Stored data:
+++++

-- ==== Sys2Proof/Machine/Engines.lean ====
section
/-!
DEFINITION. Machine/Engines.lean: majors 0x34, 0x35 and 0x3A: copies, batches, put with signal, queues, `emit` and `spawn`, and the
steps that accept and complete them (R123, R124, R224-R239, R255-R262).
-/
namespace Sys2Proof.Machine
noncomputable section

/-! ### Issuing a copy (R231, R233, R236, R256) -/
def State.inFlight (s : State) (gid : Nat) : Nat := (s.copies.filter fun c => c.gid = gid).length
def readDesc (g : Group) (a : SReg) : Vector Word 8 := Vector.ofFn fun k => g.readS (sreg a k.val)
def State.newCopy (s : State) (kind : Nat) (d a b : SReg) (flag : Bool) : Copy :=
  let g := s.src
  { id := s.nextCopy, kind := kind, gid := s.g.gid, wid := s.g.wid, core := s.g.core, ctx := s.myCtx, part := s.me.part
    asid := s.me.asid, place := placeOf s.g s.myCtx, ipc := s.ipc, desc := readDesc g a
    opb := if flag then 0 else g.readS b
    flag := if flag then Vector.ofFn fun k => g.readS (sreg b k.val) else Vector.replicate 4 0
    token := d, batch := s.g.sealedTo + 1 }
/-- The partition owns the copy engine of the issuing cluster. -/
def State.ownsEngine (s : State) : Bool := (s.engines s.me.part).testBit (clusterOf s.g.core)
/-! ### Batches (R236, R257) -/
/-- Batch numbers of the group's outstanding copies. -/
def State.openBatches (s : State) : List Nat := ((s.copies.filter fun c => c.gid = s.g.gid).map (·.batch)).eraseDups
def execCseal (d : SReg) : State → Out :=
  issueSeq (.cseal d) fun s =>
    if (s.openBatches.filter fun b => b ≤ s.g.sealedTo).length ≥ Config.maxBatches then s.stallNow
    else { s with g := { s.g with sealedTo := s.g.sealedTo + 1 } }.setS d (BitVec.ofNat 32 (s.g.sealedTo + 1))
def State.batchesDone (s : State) (b : Nat) : Bool := s.openBatches.all fun x => b < x
/-- The token of the first copy, in issue order, that failed in a batch up to b. -/
def Group.firstFailure (g : Group) (b : Nat) : Word :=
  let l := g.failed.filter fun f => f.1 ≤ b
  match l with
  | [] => 0
  | f :: fs => (fs.foldl (fun a x => if x.2.1 < a.2.1 then x else a) f).2.2
/-- A `cwait` that returns is an acquire that pairs with the engine (R211, R224): CLUSTER. -/
def execCwait (d a : SReg) : State → Out :=
  issueSeq (.cwait d a) fun s =>
    match s.src.batchOf (s.src.readS a) with
    | none => s
    | some b => if s.batchesDone b then (s.dropCopies 1).setS d (s.g.firstFailure b) else s.stallNow
def execCpoll (d a : SReg) : State → Out :=
  issueSeq (.cpoll d a) fun s =>
    match s.src.batchOf (s.src.readS a) with
    | none => s
    | some b => s.setS d (if s.batchesDone b then 1 else 0)

/-! ### Where an engine reads and writes (R232) -/
/-- One 4-byte place of a command: global, core memory, or a weight reservation. -/
inductive EPlace where
  | glob (p : Dword)
  | cm (a : Nat)
  | wb (rid off : Nat)
  deriving DecidableEq, Repr
inductive ERes where
  | fault (c : Byte)
  | park (p : Dword) (second : Bool)
  | mem (leaf : Dword) (pa va : Nat)
  | remote (leaf : Dword) (va : Nat)
  | window (off : Nat)
  | core (wid off : Nat)
  | weights (off : Nat)
  deriving DecidableEq, Repr
def Copy.who (c : Copy) : Who := { core := c.core, ctx := c.ctx, part := c.part, asid := c.asid, gid := c.gid, engine := true }
/-- The pointer `base` + delta, malformed where the sum carries out of bit 51 (R191). -/
def ptrPlus (lo hi : Word) (delta : Nat) : Dword :=
  let va := lo.toNat + wbits hi 19 0 * 2 ^ 32 + delta
  BitVec.ofNat 64 (va % 2 ^ 52 + (if va ≥ 2 ^ 52 then 2 ^ 52 else 0) + wbits hi 31 20 * 2 ^ 52)
/-- A checked 4-byte access of an engine (R191-R207, R205, R328). -/
def State.engRes (s : State) (who : Who) (wid : Nat) (write : Bool) (x : EPlace) : ERes :=
  match x with
  | .glob p =>
    match s.access who p 4 { write := write } with
    | .ok leaf pa _ => .mem leaf pa (vaOf p)
    | .fault c => .fault c
    | .park second => .park p second
    | .remote leaf =>
      if s.farLost who leaf none then .remote leaf (vaOf p)
      else if s.answerOf p % 2 = 1 then .fault 0x06
      else if leafTagged leaf && s.answerOf p / 2 % 2 = 1 then .fault 0x05
      else .remote leaf (vaOf p)
    | .window off => if (s.window? who.ctx off write).isSome then .window off else .fault 0x06
  | .cm a =>
    match s.wg? wid with
    | none => .fault 0x14
    | some w =>
      if a ≥ 2 ^ 32 then .fault 0x06
      else
        match s.cmPlace w (BitVec.ofNat 32 a) 4 with
        | .error c => .fault c
        | .ok (m, off) => .core m off
  | .wb rid off =>
    match (s.core? who.core).claim, (s.core? who.core).res.lookup rid with
    | some w, some r => if w = wid && off + 4 ≤ wbits r[1] 19 0 then .weights (wbits r[0] 18 0 + off) else .fault 0x04
    | _, _ => .fault 0x04
/-- The word an engine reads, and whether it is poisoned: in its granule, on its way (R303), or for want of an answer (R315). -/
def State.engRead (s : State) (who : Who) (r : ERes) : Word × Bool :=
  match r with
  | .mem leaf pa va => (BitVec.ofNat 32 (leNat (s.readOr who va (s.view who leaf pa va 4))), s.sick who pa va || s.latch.hurt.contains (pa / 32))
  | .core wid off => (BitVec.ofNat 32 (leNat (s.cmRead wid off 4)), s.cmPoisoned wid off 4)
  | .window off =>
    match s.window? who.ctx off false with
    | some g => (s.winRead g (winOf off), winPoison g (winOf off))
    | none => (0, false)
  | .remote leaf va => (BitVec.ofNat 32 (leNat (s.view who leaf 0 va 4)), s.farLost who leaf none)
  | _ => (0, false)
/-- An engine's reads bring their lines to their homes, crossing the hops to L2 (R303). -/
def State.engFill (who : Who) (s : State) (r : ERes) : State :=
  match r with | .mem leaf pa va => s.fill who leaf pa va 0 .normal | _ => s
/-- The word an engine writes; poison is carried through (R302). -/
def State.engWrite (s : State) (who : Who) (r : ERes) (w : Word) (poison : Bool) : State :=
  match r with
  | .mem leaf pa va =>
    let t := s.putBytes who leaf pa va .normal (s.writeOr who va (leBytes 4 w.toNat))
    if poison then t.putPoison who pa va else t
  | .remote leaf va => s.putRemote who leaf va .normal (leBytes 4 w.toNat)
  | .core wid off =>
    let t := s.cmWrite wid off (leBytes 4 w.toNat)
    if poison then t.updWg wid fun x => { x with cmPois := memSet x.cmPois (off / 4) 1 } else t
  | .weights off =>
    s.updCore who.core fun c => { c with wb := memWrite c.wb off (leBytes 4 w.toNat), wbPois := memSet c.wbPois (off / 4) (if poison then 1 else 0) }
  | .window off =>
    match s.window? who.ctx off true with
    | some g => let t := s.winWrite g (winOf off) w; if poison then t.winHurt g (winOf off) else t
    | none => s
  | _ => s
/-- Granules that a command wrote whole, and clean, lose their poison (R302). -/
def State.clearWhole (s : State) (who : Who) (l : List (ERes × Word × Bool)) : State :=
  let at? : ERes × Word × Bool → Option (Nat × Nat) := fun e => match e.1 with | .mem _ pa va => some (pa, va) | _ => none
  let pas := (l.filterMap at?).eraseDups
  let bad := (l.filter fun e => e.2.2).filterMap at?
  let grans := (pas.map fun a => (a.1 / 32, a.2 / 32)).eraseDups
  grans.foldl (fun s g =>
    if (pas.filter fun a => a.2 / 32 = g.2).length = 8 && !(bad.any fun a => a.2 / 32 = g.2) then s.cure who (g.1 * 32) (g.2 * 32) else s) s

+++++

Your task: Start with the first line. Please copy exactly each line of the listing through the one with "issuing cluster. -/", including it.

Answer space:
-- ==== Sys2Proof/Machine/Engines.lean ====
section
/-!
DEFINITION. Machine/Engines.lean: majors 0x34, 0x35 and 0x3A: copies, batches, put with signal, queues, `emit` and `spawn`, and the
steps that accept and complete them (R123, R124, R224-R239, R255-R262).
-/
namespace Sys2Proof.Machine
noncomputable section

/-! ### Issuing a copy (R231, R233, R236, R256) -/
def State.inFlight (s : State) (gid : Nat) : Nat := (s.copies.filter fun c => c.gid = gid).length
def readDesc (g : Group) (a : SReg) : Vector Word 8 := Vector.ofFn fun k => g.readS (sreg a k.val)
def State.newCopy (s : State) (kind : Nat) (d a b : SReg) (flag : Bool) : Copy :=
  let g := s.src
  { id := s.nextCopy, kind := kind, gid := s.g.gid, wid := s.g.wid, core := s.g.core, ctx := s.myCtx, part := s.me.part
    asid := s.me.asid, place := placeOf s.g s.myCtx, ipc := s.ipc, desc := readDesc g a
    opb := if flag then 0 else g.readS b
    flag := if flag then Vector.ofFn fun k => g.readS (sreg b k.val) else Vector.replicate 4 0
    token := d, batch := s.g.sealedTo + 1 }
/-- The partition owns the copy engine of the issuing cluster. -/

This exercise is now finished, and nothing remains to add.